> [What you have to do] Output only the stretch of the listing that starts at the line containing "(c.src .w64 x.a 0) &&" and ends at the line containing "(mem1.modCtx 0 0", reproduced exactly with both ends.

> [Extracted information]
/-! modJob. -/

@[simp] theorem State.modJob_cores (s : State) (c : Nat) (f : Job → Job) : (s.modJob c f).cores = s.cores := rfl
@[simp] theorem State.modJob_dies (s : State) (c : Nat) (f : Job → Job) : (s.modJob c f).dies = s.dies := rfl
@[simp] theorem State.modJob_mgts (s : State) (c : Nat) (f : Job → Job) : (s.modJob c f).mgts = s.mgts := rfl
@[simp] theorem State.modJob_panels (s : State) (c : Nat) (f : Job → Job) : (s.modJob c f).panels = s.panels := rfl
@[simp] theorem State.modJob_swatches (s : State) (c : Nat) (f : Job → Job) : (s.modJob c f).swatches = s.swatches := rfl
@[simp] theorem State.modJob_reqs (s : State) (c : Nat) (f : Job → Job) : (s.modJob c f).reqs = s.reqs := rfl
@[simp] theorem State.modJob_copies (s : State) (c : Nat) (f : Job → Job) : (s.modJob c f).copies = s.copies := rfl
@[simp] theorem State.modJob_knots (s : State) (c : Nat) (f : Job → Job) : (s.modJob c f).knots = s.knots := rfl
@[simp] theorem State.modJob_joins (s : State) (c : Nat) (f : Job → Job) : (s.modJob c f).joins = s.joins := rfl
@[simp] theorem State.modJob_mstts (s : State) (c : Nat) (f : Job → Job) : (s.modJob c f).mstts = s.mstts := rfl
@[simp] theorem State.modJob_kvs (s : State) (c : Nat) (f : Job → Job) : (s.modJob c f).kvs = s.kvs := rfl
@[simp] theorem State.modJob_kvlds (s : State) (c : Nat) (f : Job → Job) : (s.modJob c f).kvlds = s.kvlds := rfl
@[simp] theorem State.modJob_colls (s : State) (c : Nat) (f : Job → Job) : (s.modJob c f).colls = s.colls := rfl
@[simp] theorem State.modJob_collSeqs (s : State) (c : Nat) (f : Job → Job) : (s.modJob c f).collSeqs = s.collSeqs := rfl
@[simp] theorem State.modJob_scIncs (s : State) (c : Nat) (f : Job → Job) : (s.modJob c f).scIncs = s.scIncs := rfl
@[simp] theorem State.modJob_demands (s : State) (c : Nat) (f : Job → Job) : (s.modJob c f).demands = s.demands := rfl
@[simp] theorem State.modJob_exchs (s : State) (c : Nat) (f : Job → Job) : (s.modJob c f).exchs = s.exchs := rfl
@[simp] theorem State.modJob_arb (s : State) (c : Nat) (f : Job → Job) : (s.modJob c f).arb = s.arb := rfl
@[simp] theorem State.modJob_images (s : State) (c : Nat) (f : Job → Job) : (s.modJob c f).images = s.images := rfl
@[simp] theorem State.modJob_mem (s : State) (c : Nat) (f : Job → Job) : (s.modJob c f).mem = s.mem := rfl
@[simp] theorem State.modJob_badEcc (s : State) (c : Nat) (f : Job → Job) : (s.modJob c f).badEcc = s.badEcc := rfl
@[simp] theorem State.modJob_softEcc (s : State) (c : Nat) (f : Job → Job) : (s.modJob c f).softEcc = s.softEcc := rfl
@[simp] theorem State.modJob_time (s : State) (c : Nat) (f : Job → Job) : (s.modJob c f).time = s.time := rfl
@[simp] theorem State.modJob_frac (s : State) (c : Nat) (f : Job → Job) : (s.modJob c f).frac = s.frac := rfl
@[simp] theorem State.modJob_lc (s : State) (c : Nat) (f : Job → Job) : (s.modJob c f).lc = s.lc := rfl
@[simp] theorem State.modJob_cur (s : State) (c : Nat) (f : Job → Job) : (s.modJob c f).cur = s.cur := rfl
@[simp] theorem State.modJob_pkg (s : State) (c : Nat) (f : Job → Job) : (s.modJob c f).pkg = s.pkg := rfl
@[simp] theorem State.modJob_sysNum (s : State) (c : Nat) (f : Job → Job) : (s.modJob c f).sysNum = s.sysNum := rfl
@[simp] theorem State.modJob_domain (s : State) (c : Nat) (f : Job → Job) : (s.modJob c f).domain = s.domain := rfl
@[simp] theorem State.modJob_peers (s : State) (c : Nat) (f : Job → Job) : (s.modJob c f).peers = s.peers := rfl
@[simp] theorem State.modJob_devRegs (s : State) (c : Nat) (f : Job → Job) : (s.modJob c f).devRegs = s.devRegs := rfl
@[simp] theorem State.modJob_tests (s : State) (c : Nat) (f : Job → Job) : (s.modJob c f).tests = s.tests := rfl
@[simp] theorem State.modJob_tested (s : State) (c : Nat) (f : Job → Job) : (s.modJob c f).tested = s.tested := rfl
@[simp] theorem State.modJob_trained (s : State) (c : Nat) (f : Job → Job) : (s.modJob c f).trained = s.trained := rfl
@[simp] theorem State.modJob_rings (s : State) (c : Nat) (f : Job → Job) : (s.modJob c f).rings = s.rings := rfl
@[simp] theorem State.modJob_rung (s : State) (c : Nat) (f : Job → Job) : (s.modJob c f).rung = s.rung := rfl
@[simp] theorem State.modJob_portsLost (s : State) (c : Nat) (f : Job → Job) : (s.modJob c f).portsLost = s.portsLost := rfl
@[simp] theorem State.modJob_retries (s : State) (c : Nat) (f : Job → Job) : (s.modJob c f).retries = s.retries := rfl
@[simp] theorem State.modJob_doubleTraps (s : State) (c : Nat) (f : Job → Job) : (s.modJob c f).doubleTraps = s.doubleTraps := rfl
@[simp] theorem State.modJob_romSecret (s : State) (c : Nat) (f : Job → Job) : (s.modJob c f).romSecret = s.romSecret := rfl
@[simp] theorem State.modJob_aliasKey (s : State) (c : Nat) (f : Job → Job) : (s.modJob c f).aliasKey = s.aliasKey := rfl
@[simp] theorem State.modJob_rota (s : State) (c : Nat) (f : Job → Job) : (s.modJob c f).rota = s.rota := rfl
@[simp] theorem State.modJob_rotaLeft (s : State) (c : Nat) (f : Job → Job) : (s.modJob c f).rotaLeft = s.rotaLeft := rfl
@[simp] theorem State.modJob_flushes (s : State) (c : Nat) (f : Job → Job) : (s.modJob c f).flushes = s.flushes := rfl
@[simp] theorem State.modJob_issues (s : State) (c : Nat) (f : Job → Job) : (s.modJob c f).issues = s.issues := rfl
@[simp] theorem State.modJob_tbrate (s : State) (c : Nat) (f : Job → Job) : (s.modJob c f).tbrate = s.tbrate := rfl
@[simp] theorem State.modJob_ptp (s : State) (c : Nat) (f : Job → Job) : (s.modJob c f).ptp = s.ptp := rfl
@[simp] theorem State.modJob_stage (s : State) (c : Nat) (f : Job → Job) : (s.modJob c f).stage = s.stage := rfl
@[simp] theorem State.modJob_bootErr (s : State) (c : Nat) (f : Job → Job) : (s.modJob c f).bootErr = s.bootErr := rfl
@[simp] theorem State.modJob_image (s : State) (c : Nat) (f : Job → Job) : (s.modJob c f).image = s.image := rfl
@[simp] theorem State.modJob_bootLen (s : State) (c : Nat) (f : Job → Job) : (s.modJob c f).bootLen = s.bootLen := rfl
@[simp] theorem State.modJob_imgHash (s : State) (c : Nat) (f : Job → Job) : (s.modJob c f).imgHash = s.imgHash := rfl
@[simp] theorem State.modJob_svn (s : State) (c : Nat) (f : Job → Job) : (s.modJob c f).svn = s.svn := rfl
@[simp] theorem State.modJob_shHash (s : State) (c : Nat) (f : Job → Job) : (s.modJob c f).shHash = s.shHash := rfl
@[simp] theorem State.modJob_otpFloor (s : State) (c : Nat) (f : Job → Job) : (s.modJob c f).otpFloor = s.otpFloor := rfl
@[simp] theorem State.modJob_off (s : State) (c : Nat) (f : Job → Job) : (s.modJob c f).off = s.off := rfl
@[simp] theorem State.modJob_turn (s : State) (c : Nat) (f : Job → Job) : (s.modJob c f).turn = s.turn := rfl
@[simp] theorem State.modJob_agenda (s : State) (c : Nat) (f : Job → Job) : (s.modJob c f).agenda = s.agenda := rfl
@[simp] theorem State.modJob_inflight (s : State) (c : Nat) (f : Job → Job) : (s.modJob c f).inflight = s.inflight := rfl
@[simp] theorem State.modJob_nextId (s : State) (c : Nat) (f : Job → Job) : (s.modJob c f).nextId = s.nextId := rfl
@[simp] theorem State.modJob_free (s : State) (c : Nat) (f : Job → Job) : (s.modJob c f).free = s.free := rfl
* * *
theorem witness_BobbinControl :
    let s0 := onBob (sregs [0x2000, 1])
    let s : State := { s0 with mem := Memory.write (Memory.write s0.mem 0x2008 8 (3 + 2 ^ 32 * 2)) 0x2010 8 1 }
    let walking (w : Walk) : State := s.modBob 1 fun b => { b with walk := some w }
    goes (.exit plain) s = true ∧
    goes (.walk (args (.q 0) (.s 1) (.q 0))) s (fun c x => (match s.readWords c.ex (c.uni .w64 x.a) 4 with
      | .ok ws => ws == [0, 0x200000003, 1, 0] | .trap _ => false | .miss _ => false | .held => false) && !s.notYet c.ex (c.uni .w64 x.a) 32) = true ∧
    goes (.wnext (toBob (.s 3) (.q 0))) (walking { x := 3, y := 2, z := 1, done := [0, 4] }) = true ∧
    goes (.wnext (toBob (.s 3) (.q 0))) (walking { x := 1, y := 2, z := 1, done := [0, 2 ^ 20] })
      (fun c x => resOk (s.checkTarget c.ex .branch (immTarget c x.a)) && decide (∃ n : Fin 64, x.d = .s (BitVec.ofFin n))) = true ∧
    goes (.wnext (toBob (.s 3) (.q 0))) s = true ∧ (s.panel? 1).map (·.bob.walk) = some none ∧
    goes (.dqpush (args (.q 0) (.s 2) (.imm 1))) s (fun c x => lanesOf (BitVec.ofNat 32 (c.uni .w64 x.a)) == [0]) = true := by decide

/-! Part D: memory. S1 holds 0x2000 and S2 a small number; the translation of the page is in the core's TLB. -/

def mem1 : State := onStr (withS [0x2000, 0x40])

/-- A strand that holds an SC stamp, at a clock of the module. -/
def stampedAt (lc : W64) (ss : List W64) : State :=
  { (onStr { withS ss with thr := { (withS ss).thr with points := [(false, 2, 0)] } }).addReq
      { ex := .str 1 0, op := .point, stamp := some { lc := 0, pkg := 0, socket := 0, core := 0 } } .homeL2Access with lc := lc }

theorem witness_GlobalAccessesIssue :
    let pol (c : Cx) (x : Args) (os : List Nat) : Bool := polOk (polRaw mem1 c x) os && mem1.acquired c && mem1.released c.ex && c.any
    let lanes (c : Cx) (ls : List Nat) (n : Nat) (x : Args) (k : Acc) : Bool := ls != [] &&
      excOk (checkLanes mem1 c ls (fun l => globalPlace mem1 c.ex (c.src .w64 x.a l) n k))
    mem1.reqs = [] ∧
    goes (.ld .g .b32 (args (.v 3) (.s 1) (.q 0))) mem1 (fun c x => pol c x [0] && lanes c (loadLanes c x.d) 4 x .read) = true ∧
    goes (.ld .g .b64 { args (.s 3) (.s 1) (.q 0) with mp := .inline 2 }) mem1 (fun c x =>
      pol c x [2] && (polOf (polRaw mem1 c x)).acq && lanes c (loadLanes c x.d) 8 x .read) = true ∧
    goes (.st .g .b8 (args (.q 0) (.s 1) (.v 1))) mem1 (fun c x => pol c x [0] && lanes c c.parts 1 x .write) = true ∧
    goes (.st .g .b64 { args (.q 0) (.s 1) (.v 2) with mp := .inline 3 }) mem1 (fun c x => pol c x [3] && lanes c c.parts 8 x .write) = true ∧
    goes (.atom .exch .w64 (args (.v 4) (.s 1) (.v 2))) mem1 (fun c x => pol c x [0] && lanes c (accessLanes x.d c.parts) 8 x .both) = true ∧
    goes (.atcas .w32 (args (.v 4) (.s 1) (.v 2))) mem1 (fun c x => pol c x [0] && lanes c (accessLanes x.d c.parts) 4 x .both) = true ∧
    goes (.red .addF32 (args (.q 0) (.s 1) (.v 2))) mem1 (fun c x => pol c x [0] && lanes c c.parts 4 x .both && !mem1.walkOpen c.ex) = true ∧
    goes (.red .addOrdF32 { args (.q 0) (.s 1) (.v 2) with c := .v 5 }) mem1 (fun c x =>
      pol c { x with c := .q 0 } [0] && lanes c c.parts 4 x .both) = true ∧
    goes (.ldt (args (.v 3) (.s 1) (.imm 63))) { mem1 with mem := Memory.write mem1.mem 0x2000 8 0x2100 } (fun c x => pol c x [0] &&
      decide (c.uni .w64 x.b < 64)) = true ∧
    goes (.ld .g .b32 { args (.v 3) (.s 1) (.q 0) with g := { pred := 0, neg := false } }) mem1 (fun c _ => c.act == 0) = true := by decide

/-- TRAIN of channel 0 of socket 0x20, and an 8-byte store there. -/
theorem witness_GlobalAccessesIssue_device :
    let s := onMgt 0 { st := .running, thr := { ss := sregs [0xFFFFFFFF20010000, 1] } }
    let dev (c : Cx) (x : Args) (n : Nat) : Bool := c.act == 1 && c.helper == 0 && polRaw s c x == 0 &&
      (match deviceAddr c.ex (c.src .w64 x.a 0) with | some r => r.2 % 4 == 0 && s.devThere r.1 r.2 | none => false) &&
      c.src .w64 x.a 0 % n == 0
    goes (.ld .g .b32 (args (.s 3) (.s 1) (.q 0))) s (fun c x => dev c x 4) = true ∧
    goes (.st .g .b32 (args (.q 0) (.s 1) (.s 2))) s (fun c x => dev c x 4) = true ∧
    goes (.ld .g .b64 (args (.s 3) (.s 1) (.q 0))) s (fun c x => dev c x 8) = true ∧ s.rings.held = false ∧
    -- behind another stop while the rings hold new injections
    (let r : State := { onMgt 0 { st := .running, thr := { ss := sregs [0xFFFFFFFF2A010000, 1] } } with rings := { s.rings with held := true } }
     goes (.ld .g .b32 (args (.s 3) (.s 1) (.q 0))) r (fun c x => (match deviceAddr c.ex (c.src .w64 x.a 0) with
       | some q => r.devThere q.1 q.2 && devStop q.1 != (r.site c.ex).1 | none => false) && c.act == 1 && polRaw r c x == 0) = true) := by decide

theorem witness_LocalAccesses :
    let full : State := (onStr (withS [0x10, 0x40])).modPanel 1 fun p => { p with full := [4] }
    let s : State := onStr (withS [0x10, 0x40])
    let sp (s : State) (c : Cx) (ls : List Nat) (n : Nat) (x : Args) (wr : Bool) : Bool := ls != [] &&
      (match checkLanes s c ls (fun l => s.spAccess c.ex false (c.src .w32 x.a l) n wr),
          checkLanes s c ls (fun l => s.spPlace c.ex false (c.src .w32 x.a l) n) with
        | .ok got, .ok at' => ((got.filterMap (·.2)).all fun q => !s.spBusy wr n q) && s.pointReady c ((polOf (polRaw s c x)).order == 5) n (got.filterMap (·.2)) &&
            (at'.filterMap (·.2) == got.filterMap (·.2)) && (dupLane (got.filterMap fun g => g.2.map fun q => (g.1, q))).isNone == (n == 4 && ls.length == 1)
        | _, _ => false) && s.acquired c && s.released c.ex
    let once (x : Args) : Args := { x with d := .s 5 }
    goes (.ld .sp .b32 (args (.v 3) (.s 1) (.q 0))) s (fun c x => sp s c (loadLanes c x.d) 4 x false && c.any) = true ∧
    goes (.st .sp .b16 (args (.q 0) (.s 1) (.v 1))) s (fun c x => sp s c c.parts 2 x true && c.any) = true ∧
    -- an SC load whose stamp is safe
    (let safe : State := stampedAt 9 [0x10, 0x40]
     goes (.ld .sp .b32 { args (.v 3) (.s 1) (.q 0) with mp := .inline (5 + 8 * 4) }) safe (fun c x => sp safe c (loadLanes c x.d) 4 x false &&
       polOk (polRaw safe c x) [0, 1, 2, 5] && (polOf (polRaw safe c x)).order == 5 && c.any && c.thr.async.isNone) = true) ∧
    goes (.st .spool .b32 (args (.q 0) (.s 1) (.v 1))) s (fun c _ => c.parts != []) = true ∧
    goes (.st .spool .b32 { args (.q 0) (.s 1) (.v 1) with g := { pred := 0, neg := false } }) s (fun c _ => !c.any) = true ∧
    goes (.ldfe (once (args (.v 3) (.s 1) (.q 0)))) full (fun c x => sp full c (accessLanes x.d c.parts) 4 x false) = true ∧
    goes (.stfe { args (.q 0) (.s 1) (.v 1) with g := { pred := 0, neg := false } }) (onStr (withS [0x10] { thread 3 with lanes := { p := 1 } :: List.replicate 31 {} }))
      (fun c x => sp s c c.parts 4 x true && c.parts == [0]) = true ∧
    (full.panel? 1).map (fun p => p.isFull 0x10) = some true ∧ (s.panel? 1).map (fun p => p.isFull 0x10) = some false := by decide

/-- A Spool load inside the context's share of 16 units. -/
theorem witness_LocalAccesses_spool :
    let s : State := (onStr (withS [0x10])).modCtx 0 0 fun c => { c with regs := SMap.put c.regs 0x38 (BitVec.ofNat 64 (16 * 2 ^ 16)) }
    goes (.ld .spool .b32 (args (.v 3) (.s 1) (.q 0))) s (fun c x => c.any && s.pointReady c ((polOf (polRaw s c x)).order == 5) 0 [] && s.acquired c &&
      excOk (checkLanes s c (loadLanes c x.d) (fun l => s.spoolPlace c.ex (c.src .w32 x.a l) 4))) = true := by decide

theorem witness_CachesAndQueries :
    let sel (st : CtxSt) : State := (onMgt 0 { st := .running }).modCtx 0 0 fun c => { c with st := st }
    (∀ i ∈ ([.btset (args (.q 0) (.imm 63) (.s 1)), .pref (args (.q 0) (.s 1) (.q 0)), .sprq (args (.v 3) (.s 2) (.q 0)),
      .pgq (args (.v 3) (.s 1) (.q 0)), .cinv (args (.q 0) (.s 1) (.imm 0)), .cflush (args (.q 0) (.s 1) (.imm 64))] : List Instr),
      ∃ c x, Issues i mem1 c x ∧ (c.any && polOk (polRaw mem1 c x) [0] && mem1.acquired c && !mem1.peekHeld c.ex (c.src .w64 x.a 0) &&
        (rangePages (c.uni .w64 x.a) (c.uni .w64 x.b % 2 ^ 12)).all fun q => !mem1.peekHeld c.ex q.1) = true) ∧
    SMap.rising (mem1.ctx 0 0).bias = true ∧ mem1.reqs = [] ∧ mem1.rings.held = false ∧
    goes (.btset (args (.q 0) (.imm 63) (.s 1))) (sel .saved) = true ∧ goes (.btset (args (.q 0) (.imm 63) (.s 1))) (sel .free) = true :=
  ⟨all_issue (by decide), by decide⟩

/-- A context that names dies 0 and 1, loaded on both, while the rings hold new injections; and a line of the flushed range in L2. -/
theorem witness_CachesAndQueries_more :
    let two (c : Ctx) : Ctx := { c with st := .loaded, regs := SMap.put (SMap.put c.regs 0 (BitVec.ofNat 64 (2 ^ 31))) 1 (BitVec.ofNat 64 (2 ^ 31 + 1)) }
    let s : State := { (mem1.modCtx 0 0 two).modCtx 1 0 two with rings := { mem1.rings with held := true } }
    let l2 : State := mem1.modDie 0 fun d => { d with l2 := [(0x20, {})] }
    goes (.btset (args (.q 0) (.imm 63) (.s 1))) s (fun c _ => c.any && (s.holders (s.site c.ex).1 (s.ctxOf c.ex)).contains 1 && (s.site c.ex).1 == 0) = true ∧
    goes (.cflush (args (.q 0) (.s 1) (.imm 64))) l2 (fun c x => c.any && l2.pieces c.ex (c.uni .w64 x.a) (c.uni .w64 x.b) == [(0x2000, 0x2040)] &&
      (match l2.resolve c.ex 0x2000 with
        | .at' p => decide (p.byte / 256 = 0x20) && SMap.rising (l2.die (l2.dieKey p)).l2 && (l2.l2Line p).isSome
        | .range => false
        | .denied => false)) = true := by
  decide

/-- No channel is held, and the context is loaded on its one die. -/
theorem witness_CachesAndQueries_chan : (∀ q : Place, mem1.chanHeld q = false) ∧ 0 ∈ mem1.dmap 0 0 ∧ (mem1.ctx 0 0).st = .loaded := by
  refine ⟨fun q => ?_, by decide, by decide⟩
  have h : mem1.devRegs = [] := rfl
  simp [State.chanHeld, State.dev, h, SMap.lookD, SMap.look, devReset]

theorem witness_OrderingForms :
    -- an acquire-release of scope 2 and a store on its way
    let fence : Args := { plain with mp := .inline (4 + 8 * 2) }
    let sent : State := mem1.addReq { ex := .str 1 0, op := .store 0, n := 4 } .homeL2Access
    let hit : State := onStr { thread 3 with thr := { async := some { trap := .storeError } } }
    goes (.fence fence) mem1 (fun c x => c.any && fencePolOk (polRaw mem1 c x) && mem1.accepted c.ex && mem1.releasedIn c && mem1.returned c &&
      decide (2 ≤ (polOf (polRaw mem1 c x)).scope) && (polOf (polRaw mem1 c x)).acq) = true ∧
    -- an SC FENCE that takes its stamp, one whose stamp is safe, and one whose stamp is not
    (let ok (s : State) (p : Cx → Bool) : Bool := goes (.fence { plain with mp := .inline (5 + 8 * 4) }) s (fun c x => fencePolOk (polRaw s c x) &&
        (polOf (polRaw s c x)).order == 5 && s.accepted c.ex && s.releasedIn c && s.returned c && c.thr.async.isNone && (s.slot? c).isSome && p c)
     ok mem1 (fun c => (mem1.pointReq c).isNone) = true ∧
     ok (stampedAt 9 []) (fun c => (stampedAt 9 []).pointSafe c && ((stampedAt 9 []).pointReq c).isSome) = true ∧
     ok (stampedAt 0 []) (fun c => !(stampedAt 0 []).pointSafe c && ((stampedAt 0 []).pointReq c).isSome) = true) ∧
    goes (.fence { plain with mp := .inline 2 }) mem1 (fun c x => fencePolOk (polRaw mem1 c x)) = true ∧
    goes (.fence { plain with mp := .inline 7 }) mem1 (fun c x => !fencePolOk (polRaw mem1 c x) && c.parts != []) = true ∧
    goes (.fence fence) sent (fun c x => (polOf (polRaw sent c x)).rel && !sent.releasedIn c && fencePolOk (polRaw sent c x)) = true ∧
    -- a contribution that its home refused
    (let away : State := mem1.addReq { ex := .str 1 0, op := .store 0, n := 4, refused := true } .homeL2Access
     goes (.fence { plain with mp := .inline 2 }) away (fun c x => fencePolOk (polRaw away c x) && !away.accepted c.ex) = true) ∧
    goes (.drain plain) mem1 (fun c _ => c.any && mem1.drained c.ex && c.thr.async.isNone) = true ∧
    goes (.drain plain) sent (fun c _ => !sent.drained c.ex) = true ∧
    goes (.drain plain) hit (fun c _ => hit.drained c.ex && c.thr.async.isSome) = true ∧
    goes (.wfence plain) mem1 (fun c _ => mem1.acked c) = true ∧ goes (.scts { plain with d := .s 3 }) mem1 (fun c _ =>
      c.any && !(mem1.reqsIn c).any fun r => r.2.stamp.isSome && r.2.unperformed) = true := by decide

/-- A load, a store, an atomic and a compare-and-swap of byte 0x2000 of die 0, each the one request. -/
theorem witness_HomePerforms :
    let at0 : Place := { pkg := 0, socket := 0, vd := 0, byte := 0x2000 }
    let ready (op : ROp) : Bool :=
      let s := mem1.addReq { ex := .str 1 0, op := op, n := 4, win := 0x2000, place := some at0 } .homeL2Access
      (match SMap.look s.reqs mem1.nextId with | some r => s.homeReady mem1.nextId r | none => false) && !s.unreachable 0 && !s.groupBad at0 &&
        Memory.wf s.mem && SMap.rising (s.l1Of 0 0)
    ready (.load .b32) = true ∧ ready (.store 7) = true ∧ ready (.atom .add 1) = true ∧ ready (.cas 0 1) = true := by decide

> [Answer to this task]
      ∃ c x, Issues i mem1 c x ∧ (c.any && polOk (polRaw mem1 c x) [0] && mem1.acquired c && !mem1.peekHeld c.ex (c.src .w64 x.a 0) &&
        (rangePages (c.uni .w64 x.a) (c.uni .w64 x.b % 2 ^ 12)).all fun q => !mem1.peekHeld c.ex q.1) = true) ∧
    SMap.rising (mem1.ctx 0 0).bias = true ∧ mem1.reqs = [] ∧ mem1.rings.held = false ∧
    goes (.btset (args (.q 0) (.imm 63) (.s 1))) (sel .saved) = true ∧ goes (.btset (args (.q 0) (.imm 63) (.s 1))) (sel .free) = true :=
  ⟨all_issue (by decide), by decide⟩

/-- A context that names dies 0 and 1, loaded on both, while the rings hold new injections; and a line of the flushed range in L2. -/
theorem witness_CachesAndQueries_more :
    let two (c : Ctx) : Ctx := { c with st := .loaded, regs := SMap.put (SMap.put c.regs 0 (BitVec.ofNat 64 (2 ^ 31))) 1 (BitVec.ofNat 64 (2 ^ 31 + 1)) }
    let s : State := { (mem1.modCtx 0 0 two).modCtx 1 0 two with rings := { mem1.rings with held := true } }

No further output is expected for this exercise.